Other more constructive examples exist, in particular in the production of stable and shared ontologies, for example in molecular biology [12]. The issues related to the right of search, the format of the article, the coding of data in the publication, or license of diffusion are crucial aspects of these approaches. This movement is quite distinct from that of the publication of the data of any article since it makes it possible, on the one hand, to revisit all published literature in an approach different from that of scientometry [13], and on the other hand, to rely on tight formats of publications rather than dive into the infinite oceans of research data.

Infrastructures at the service of a better cumulativeness in SSH

To carry out the same type of approach towards other forms of use of publications as data, the opening of new research fronts in SHS supposes the provision of a new generation of tools making it possible to discover all available resources by creating intellectual relationships through the disciplinary-, linguistic-, temporal-, as well as format barriers. In a nutshell, this is to offer the exploratory and analytical tools of “remote reading” needed by the SHS to rediscover, reinterpret and remobilize from a fresh perspective an already available but completely fragmented corpus [14]

This supposes developing fine and partially automatized indexing of the contents, according to several scientific indexes utilized by the communities, which makes it possible to identify data embedded within publications, to link data and publications, and to provide researchers with rich and verified information about the contents through metadata and metrics to qualify the information. The paradigm of open science also implies a service open to all, free from any technical-, financial-, disciplinary- or institutional barrier, and indexed resources also open to all [15]. The handling of the tools of writing, editing and publication, that is, of the material inscription of scientific knowledge, cannot be delegated to operators outside the academic community, as it is the case today, but should be reintegrated into the research process itself.

Text originally published in French in January 2019 in La Lettre de I’InSHS.

[1] Borgman C. L. 2007, Scholarship in the Digital Age: Information, Infrastructure, and the Internet, The MIT Press (Chapter 4: The Continuity of scholarly Communication).

[2] Desrosières A. 1993, La politique des grands nombres: histoire de la raison statistique, La Découverte.

[3] Csiszar A. 2018, The scientific journal. Authorship and the politics of knowledge in the nineteenth century, University Chicago Press.

[4] Simpson R. J. S. & Pearson K. 1904, Report on certain enteric fever inoculation statistics, in The British Medical Journal: 1243-1246.

[5] Broad W. & Wade N. 1982, Betrayers of the Truth, Simon & Schuster.

[6] Pontille D. & Torny D. 2012, Behind the scenes of scientific articles: define the categories of fraud and regulate business, in Revue d’Epidémiologie et de Santé Publique, 60(6): 481-481.

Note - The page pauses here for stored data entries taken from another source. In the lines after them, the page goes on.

-- ==== Sys2Proof/Machine/Lines.lean ====
section
/-! DEFINITION. Lines as elements: reading an element of a line, storing elements into lines under a page's policy with the
new tag and the conflicts (R231, R268–R273). Shared by vector stores, copy streams, the exchange engine and tiles. -/

namespace Sys2Proof.Machine

/-- Code and scale of the element at a position of a line (R57). -/
def lineCode (f : FmtCode) (data pos : Nat) : Nat × Nat :=
  let b := elemBits f
  if isNarrow f then
    let seg := (8 + 16 * b) * (pos / 16)
    (nbits data (seg + 8 + b * (pos % 16)) b, nbits data seg 8)
  else (nbits data (b * pos) b, 0)

/-- The value at a position; a line of VCLS zero holds zeros. -/
def LineV.elem (l : LineV) (pos : Nat) : Val :=
  if l.cls == 3 then Val.zero
  else
    let (c, s) := lineCode l.fmt l.data pos
    decodeCode l.fmt s c

/-- An element that a store writes: its value, its code where it is stored bit for bit (UNT), and whether it comes from a
poisoned group. -/
structure StEl where
  v : Val
  raw : Option Nat := none
  psn : Bool := false

/-- How a store encodes: the written format, the rounding, and a wide element's code and flags. -/
structure StFmt where
  t : FmtCode
  rm : RMode
  enc : Val → Nat × Flags

/-- The encoding of elements of format r into t (R69, R268): within one format, values are written as they are. -/
def stFmt (r t : FmtCode) (rm : RMode) : StFmt :=
  { t, rm, enc := fun v =>
      let (c, fl) := encConv t rm (isWInt r) v
      (c, if r == t then fl else fl ||| convFlags t v) }

/-- A line after a store, with the flags of its encodings. -/
structure LineOut where
  line : LineV
  fl : Flags
  whole : Bool

/-- Write the codes of a wide format. -/
def writeWide (sf : StFmt) (data : Nat) (els : Tab StEl) : Nat × Flags :=
  els.foldl (fun (a : Nat × Flags) (p : Nat × StEl) =>
    let (c, fl) := match p.2.raw with | some c => (c, 0#7) | none => sf.enc p.2.v
    let b := elemBits sf.t
    (setNbits a.1 (b * p.1) b c, a.2 ||| fl)) (data, 0#7)

/-- Re-encode the segments of a narrow format that a store touches, from old and new elements (R269). In a line that was of
VCLS zero, or that takes a new format, every segment is written. -/
def writeNarrow (sf : StFmt) (old : LineV) (fresh : Bool) (data : Nat) (els : Tab StEl) : Nat × Flags :=
  let w := elemBits sf.t
  (List.range (segs w)).foldl (fun (a : Nat × Flags) k =>
    if !fresh && !(els.any fun p => p.1 / 16 == k) then a
    else
      let xs := (List.range 16).map fun i =>
        match Tab.find els (16 * k + i) with
        | some e => e.v
        | none => if fresh then Val.zero else old.elem (16 * k + i)
      let (s, cs, fl) := encodeBlock sf.t sf.rm xs
      let seg := (8 + 16 * w) * k
      (setNbits (setNbits a.1 seg 8 s) (seg + 8) (16 * w) (joinCodes w cs), a.2 ||| fl)) (data, 0#7)

/-- A store of elements by position into a line: data, tag (R270) and flags. -/
def lineAfter (sf : StFmt) (dem : Bool) (old : LineV) (els : Tab StEl) : LineOut :=
  let whole := decide (els.length = eln sf.t)
  let fresh := old.cls == 3 || old.fmt != sf.t
  let base := if fresh then 0 else old.data
  let (d, fl) := if isNarrow sf.t then writeNarrow sf old fresh base els else writeWide sf base els
  let psn := (els.any fun p => p.2.psn) || (old.cls == 2 && !whole)
  let cls := if psn then 2 else if partialLine sf.t d then 1 else 0
  let dm := if whole then dem else dem || (old.cls != 3 && tagDem old.tag)
  { line := ({ data := d, tag := mkTag sf.t cls dm } : LineV).clip, fl, whole }

/-- R271: a line written only in part has the written format or VCLS zero. -/
def lineConflicts (t : FmtCode) (old : LineV) (els : Tab StEl) : Bool :=
  decide (els.length ≠ eln t) && old.fmt != t && old.cls != 3

/-! ### Store policy (R231, R268) -/

/-- The written format and DEM that a page gives a format (Table 9.7); none where TRAPWIDE refuses it. -/
def policy (x : Xlat) (f : FmtCode) : Option (FmtCode × Bool) :=
  if x.spol = 0 || f == x.cfmt then some (f, false)
  else if elemBits x.cfmt < elemBits f then (if x.spol = 1 then some (x.cfmt, true) else none)
  else some (x.cfmt, false)

/-- The written format at a page, TRAPWIDE apart. -/
def pageFmt (x : Xlat) (f : FmtCode) : FmtCode := if x.spol = 0 then f else x.cfmt

def Loc.xlat : Loc → Option Xlat
  | .mem x => some x
  | .sp _ => none

/-! ### Writing a list of lines -/

/-- A line that a store writes: its VA or team address, its place and its elements. -/
structure LineW where
  va : Word
  loc : Loc
  els : Tab StEl := []

/-- One element of a store, in element order. -/
structure StCell where
  va : Word
  pos : Nat
  loc : Loc
  el : StEl

/-- Add an element to the lines, last line first; a later element at one position replaces an earlier (R269). -/
def addCell : List LineW → StCell → List LineW
  | [], c => [{ va := c.va, loc := c.loc, els := [(c.pos, c.el)] }]
  | l :: ls, c =>
    if l.va == c.va then { l with els := Tab.put l.els c.pos c.el } :: ls
    else if ls.any fun k => k.va == c.va then l :: addCell ls c
    else { va := c.va, loc := c.loc, els := [(c.pos, c.el)] } :: l :: ls

/-- The lines of a store, in the order of their first elements. -/
def linesOf (cs : List StCell) : List LineW := (cs.foldl addCell []).reverse

def LineW.page (l : LineW) : Option Xlat := l.loc.xlat

/-- The lowest line of a page among the lines of a store. -/
def firstOnPage (ls : List LineW) (x : Xlat) : Word :=
  ls.foldl (fun a l => match l.page with
    | some y => if y.pgVa == x.pgVa && l.va.ult a then l.va else a
    | none => a) (BitVec.allOnes 64)

/-- TAG_CONFLICT of a store of format f written as t, from TRAPWIDE and from a page that gives another written format, each
in element order (R272 item 6). -/
def pageConflicts (f t : FmtCode) (ls : List LineW) : Res Unit := do
  forEach (fun (l : LineW) => match l.page with
    | some x => ensure (policy x f).isSome .tagConflict (x.cfmt.setWidth 64) (f.setWidth 64)
    | none => .ok ()) ls
  forEach (fun (l : LineW) => match l.page with
    | some x => ensure (pageFmt x f == t) .tagConflict (x.cfmt.setWidth 64) (t.setWidth 64) (firstOnPage ls x)
    | none => .ok ()) ls

/-- TAG_CONFLICT of a store from R271, at the lines as they are. -/
def State.lineTags (s : State) (t : FmtCode) (ls : List LineW) : Res Unit :=
  forEach (fun (l : LineW) =>
    let old := s.lineOf l.loc
    ensure (!lineConflicts t old l.els) .tagConflict (old.fmt.setWidth 64) (t.setWidth 64) l.va) ls

/-- A poisoned group bound for host or CXL memory raises POISON_CONSUMED (R243, R272). -/
def State.storePoison (s : State) (ls : List LineW) : Res Unit :=
  forEach (fun (l : LineW) => match l.page with
    | some x => (match s.region x.pa with
      | .host | .cxl => ensure (!l.els.any fun p => p.2.psn) .poisonConsumed l.va
      | _ => .ok ())
    | none => .ok ()) ls

/-- DEM of a store at a page (Table 9.7). -/
def pageDem (l : LineW) (f : FmtCode) : Bool :=
  match l.page with
  | some x => (match policy x f with | some (_, d) => d | none => false)
  | none => false

/-- The lines of a store of several lines that is sequentially consistent beyond CORE are performed line by line too (R311): the
strand's next such access finds them at their homes (R288). -/
def relaxed : Space → Space
  | .mem sc .sc => .mem sc .rel
  | sp => sp

/-- A line of a store enters its core's store queue, as a scalar store does. A store of more lines than a core has request entries
writes them all at their homes. -/
def State.lineQueued (s : State) (sp : Space) (n : Nat) (l : LineW) : Bool :=
  decide (n ≤ 8192) && (match l.page with
    | some x => queues s (relaxed sp) x
    | none => false)

/-- A line that its store writes whole: its new contents and tag do not depend on the old ones. -/
def LineW.whole (l : LineW) (t : FmtCode) : Bool := decide (l.els.length = eln t)

/-- The waits of a store of lines, each line at its turn (R273, R311): interlocks, request entries and the order of ORD; for the
lines that go to their homes at once their reservations; for a queued line that is written in part an exclusive reservation, or
another store that has checked it, as its tag is checked now (R271); for both the core's earlier stores to their tracks. -/
def State.readyLines (s : State) (sp : Space) (t : FmtCode) (ls : List LineW) : Res State := do
  forEach (fun (l : LineW) => s.free true sp.isSp l.va 128) ls
  if !sp.isSp then s.requests ls.length
  let s1 ← s.order sp
  let now := ls.filter fun l => !(s1.lineQueued sp ls.length l && l.whole t)
  forEach (fun (l : LineW) =>
    if s1.lineQueued sp ls.length l then (if s1.reserved false l.loc.line || s1.locked l.loc.line then throw .stall else pure ())
    else s1.notHeld true l.loc) now
  let s2 ← now.foldlM (fun s l => s.inOrder l.loc) s1
  s2.fenced

/-- The last checks of a store, at lines that no older transfer still writes (R295): R271, at one moment with the writes of the
partial lines, and poison bound for host or CXL memory (R272 items 6 and 7). -/
def State.storeLines (s : State) (sp : Space) (t : FmtCode) (ls : List LineW) : Res State := do
  let s1 ← s.readyLines sp t ls
  s1.lineTags t ls
  s1.storePoison ls
  return s1

/-- Write one line of a store that has passed its checks; `n` is the number of its lines. -/
def State.writeOne (s : State) (sp : Space) (sf : StFmt) (f : FmtCode) (n : Nat) (l : LineW) : State × Flags :=
  let after := fun (old : LineV) => lineAfter sf (pageDem l f) old l.els
  let home := fun (o : LineOut) => (s.putLine o.whole o.line l.loc, o.fl)
  match l.page with
  | some x =>
    if s.lineQueued sp n l then
      let o := after (s.coreLine x)
      (s.enqueue { x with pa := x.pa / 128 * 128 } l.va (natLe 128 o.line.data) (some o.line.tag) (part := !o.whole), o.fl)
    else home (after (s.lineOf l.loc))
  | none => home (after (s.lineOf l.loc))

/-- Write lines that have passed their checks, those written in part first in their tracks; the flags of the encodings. -/
def State.writeLines (s : State) (sp : Space) (sf : StFmt) (f : FmtCode) (ls : List LineW) : State × Flags :=
  (ls.filter (fun l => !l.whole sf.t) ++ ls.filter fun l => l.whole sf.t).foldl (fun (a : State × Flags) l =>
    let r := a.1.writeOne sp sf f ls.length l
    (r.1, a.2 ||| r.2)) (s, 0#7)

end Sys2Proof.Machine
end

[7] Reich E. S. 2009, Plastic fantastic: How the biggest fraud in physics shook the scientific world, Macmillan.

[8] Ioannidis J. P. A. 2005, Why Most Published Research Findings Are False, in PLOS Medicine 2(8): e124.

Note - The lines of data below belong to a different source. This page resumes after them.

/-- A vector load that has passed its checks: the operands and state to go on from, what it read, the places of its lines,
the first element that failed with its trap, and the first group to write. -/
structure LoadPlan where
  c1 : Ctx
  s1 : State
  r : Read
  lines : Tab Loc
  fail : Option (Nat × Trap)
  g0 : Nat

/-- TRIM cuts VL to what has arrived (R267). -/
def trimTo (c : Ctx) (s : State) (trim : Bool) (arr : Option (Nat × Bool)) (fm : Form) (f : Option FmtCode) : Res Ctx :=
  match arr, f with
  | some (a, more), some t =>
    if trim then
      let n := arrived t fm.ref a
      if n = 0 && more then .error .stall
      else
        let l := Nat.min c.me.vlen n
        .ok { c with s := s.trimVl (if isNarrow t then l / 16 * 16 else l) }
    else .ok { c with s }
  | _, _ => .ok { c with s }

/-- Items 2 to 4 of R264 that depend on the format; where the line that gives it fails, those that do not. -/
def fmtChecks (c : Ctx) (fm : Form) (f : Option FmtCode) (js : List Nat) : Res Unit := do
  match f with
  | some t => preChecks c fm t js
  | none => do
    boundCheck fm none c.me.vlen
    offsetCheck c fm 0#6 js

/-- The first failing element as the load takes it: for VLDF in a narrow format the first of its line (R266). -/
def Foot.failing (ft : Foot) (first : Bool) (t : FmtCode) : Option (Nat × Trap) :=
  ft.fail.map fun (k, e) => (if first && isNarrow t then k / eln t * eln t else k, e)

/-- In the manifest forms with a format of their own, the line of the first element that the load touches fails (R264 item 5;
log 106). -/
def Form.firstFails (fm : Form) (js : List Nat) (fail : Option (Nat × Trap)) : Res Unit :=
  match fail with
  | some (k, e) => if fm.manifest.isSome && !fm.fromLine && js.head? == some k then .error (.trap e) else .ok ()
  | none => .ok ()

/-- The lines that a load reads, with the line that gave its format. -/
def LoadRef.lines (ref : LoadRef) (fm : Form) (ft : Foot) : Tab Loc :=
  let k := fm.ref.toNat / 128 * 128
  match ref.loc with
  | some l => if fm.fromLine && (Tab.find ft.lines k).isNone then Tab.put ft.lines k l else ft.lines
  | none => ft.lines

/-- TAG_MISMATCH and CAPACITY of the elements below the failing one, then the first group to write, with TAG_CONFLICT (R262,
R264, R265). -/
def Read.checks (r : Read) (c : Ctx) (restarts : Bool) (k : Option Nat) : Res Nat := do
  r.mismatch k
  let tooLong := decide (cap r.f < c.me.vlen) && (match k with | some n => decide (cap r.f < n) | none => true)
  ensure (!tooLong) .capacity c.me.vl (r.f.setWidth 64)
  if restarts then restart c r.f
  else do
    laneConflict c r.f c.td
    return 0

/-- The checks, waits and reads of a vector load (R262–R267), in order. `sp` and `kb` come from its qualifier; `first` is
VLDF; `restarts` says that TSTART counts. -/
def loadPlan (c : Ctx) (sp : Space) (kb : Option Nat) (trim first restarts : Bool) (fm : Form) : Res LoadPlan := do
  let arr ← (match kb with
    | some k => do let a ← c.arrival k; return some a
    | none => return none)
  let ref ← c.s.loadFmt sp kb arr fm
  match fm.manifest, ref.f with
  | some m, some t => c.narrowSlot m t
  | _, _ => pure ()
  let c1 ← trimTo c ref.s trim arr fm ref.f
  let js := touched c1 (if restarts then (match c.td with | .push _ => 0 | _ => c.me.tstart.toNat / 16) else 0)
  fmtChecks c1 fm ref.f js
  match ref.err with
  | some e => throw e
  | none => pure ()
  let base := match ref.loc with | some (.mem x) => some x | _ => none
  let t := ref.f.getD 0#6
  let ft ← ofLines (fun _ => c1.s.footLines .load fm base t js) (c1.s.foot sp.isSp .load fm base t js)
  let kf := ft.failing first t
  fm.firstFails js kf
  let ls := ref.lines fm ft
  forEach (fun (p : Nat × Loc) => c1.s.lineReady sp.isSp kb arr p.1) ls
  if !sp.isSp then c1.s.requests ls.length
  let s1 ← c1.s.order sp
  let (s2, got) ← s1.gather (ls.map fun p => p.2) ref.got
  let s3 := match base with | some x => if fm.fromLine then s2 else s2.used x | none => s2
  let k := kf.map fun x => x.1
  let r : Read := { f := t, cells := ft.cells.filter fun x => (match k with | some n => decide (x.j < n) | none => true)
                    lines := ls.map fun (p : Nat × Loc) => (p.1, s2.gathered got p.2) }
  let g0 ← r.checks c1 restarts k
  return { c1, s1 := s3, r, lines := ls, fail := kf, g0 }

[9] Open Science Collaboration 2015, Estimating the reproducibility of psychological science, in Science 349(6251), aac4716.

[10] Probability for a given statistical model under the null hypothesis of obtaining the same value or an even more extreme value than that observed.

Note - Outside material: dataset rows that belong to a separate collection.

-- ==== Sys2Proof/Machine/Exchange.lean ====
section
/-! DEFINITION. Exchange channels: XOPEN, XSEND, XRED, XWAIT and XCLOSE, the work of the exchange engine, and its events
(R355–R368). -/

namespace Sys2Proof.Machine

/-! ### Channels -/

def State.chan (s : State) (vi n : Nat) : Option Chan := Tab.find (s.vi vi).chans n

def State.setChan (s : State) (vi n : Nat) (ch : Chan) : State :=
  let v := s.vi vi
  s.setVi vi { v with chans := Tab.put v.chans n ch }

/-- An operation that has neither completed nor failed. -/
def Xop.pending (o : Xop) : Bool := !o.complete && o.failed.isNone

def Chan.op (ch : Chan) (seq : Nat) : Option Xop := ch.ops.find? fun o => o.seq == seq

def Chan.setOp (ch : Chan) (o : Xop) : Chan := { ch with ops := ch.ops.map fun p => if p.seq = o.seq then o else p }

/-- An operation fails, and with it its channel (R366). -/
def Chan.failOp (ch : Chan) (o : Xop) (sub : Nat) (v3 : Word) : Chan :=
  { ch.setOp { o with failed := some (sub, v3) } with failed := true }

/-- Source bytes in flight (R357). -/
def Chan.flying (ch : Chan) : Nat := (ch.ops.filter Xop.pending).foldl (fun a o => a + o.bytes) 0

def Chan.peersOf (ch : Chan) : List Nat := (List.range ch.nrank).filter (· != ch.rank)

/-- The ranks that an operation needs and has not heard from. -/
def Chan.needs (ch : Chan) (o : Xop) : List Nat :=
  match o.kind with
  | .send dst _ => (if dst = 0xFFFF then ch.peersOf else [dst]).filter fun r => !o.landed.contains r
  | .red _ => if o.reduced then [] else ch.peersOf

/-- The channel that S[A] names, or ACCESS (R359 item 2). -/
def Ctx.chanOf (c : Ctx) : Res Chan :=
  let a := c.s_ .a
  match c.s.chan c.s.myVi a.toNat with
  | some ch => .ok ch
  | none => raise .access a 8#64

/-- The failed operation that a failed channel reports: sequence number and TVAL3. It is one of its own, or a peer's send that
could not land here. -/
def Chan.failure (ch : Chan) : Option (Nat × Word) :=
  if !ch.failed then none
  else (ch.ops.findSome? fun o => o.failed.map fun p => (o.seq, p.2)) <|> ch.heard

/-- A channel that takes operations: one that failed raises EXCHANGE_FAULT with sub-cause 7 (R366). -/
def Ctx.liveChan (c : Ctx) : Res Chan := do
  let ch ← c.chanOf
  match ch.failure with
  | some (n, v3) => raise .exchangeFault (c.s_ .a) (w64 n) 7#64 v3
  | none => return ch

/-! ### XOPEN (R355, R358) -/

/-- The fields of a channel record (Table 15.5). -/
def Chan.ofBytes (bs : List Byte) : Chan :=
  let b := bytesAt bs
  { group := wordAt bs 0, nrank := b 8 2, rank := b 10 2, ether := b 12 1 == 1, level := b 13 1, comp := b 14 1 == 1
    portmask := b 15 1, rxbase := wordAt bs 24, rxlen := wordAt bs 32, arrive := wordAt bs 40, tmo := b 48 4
    open_ := [b 10 2] }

[11] Bruns S. B. & Ioannidis J. P. A. 2016, P-curve and p-hacking in observational research, in PLoS One 11(2), e0149144.

[12] Kõljalg U., Nilsson R. H., Abarenkov K., Tedersoo L., Taylor A. F., Bahram M. & Douglas B. 2013, Towards a unified paradigm for sequence‐based identification of fungi, in Molecular ecology 22(21) : 5271-5277.

[13]  It focuses on the keywords of the articles, the authors and their institutions.

[14]  Schonfeld R. 2018, One Platform to Rule Them All?, in The Scholarly Kitchen.

[15] The development of the current Isidore platform that mobilizes a set of TDM and of manual control is a prototype of these tools. See on this topic: Dumouchel S. 2018, The EOSC as a knowledge marketplace: the example of ISIDORE: A virtuous data circle for users and providers, EUDAT conference: Putting the EOSC vision into practice, Porto, Portugal.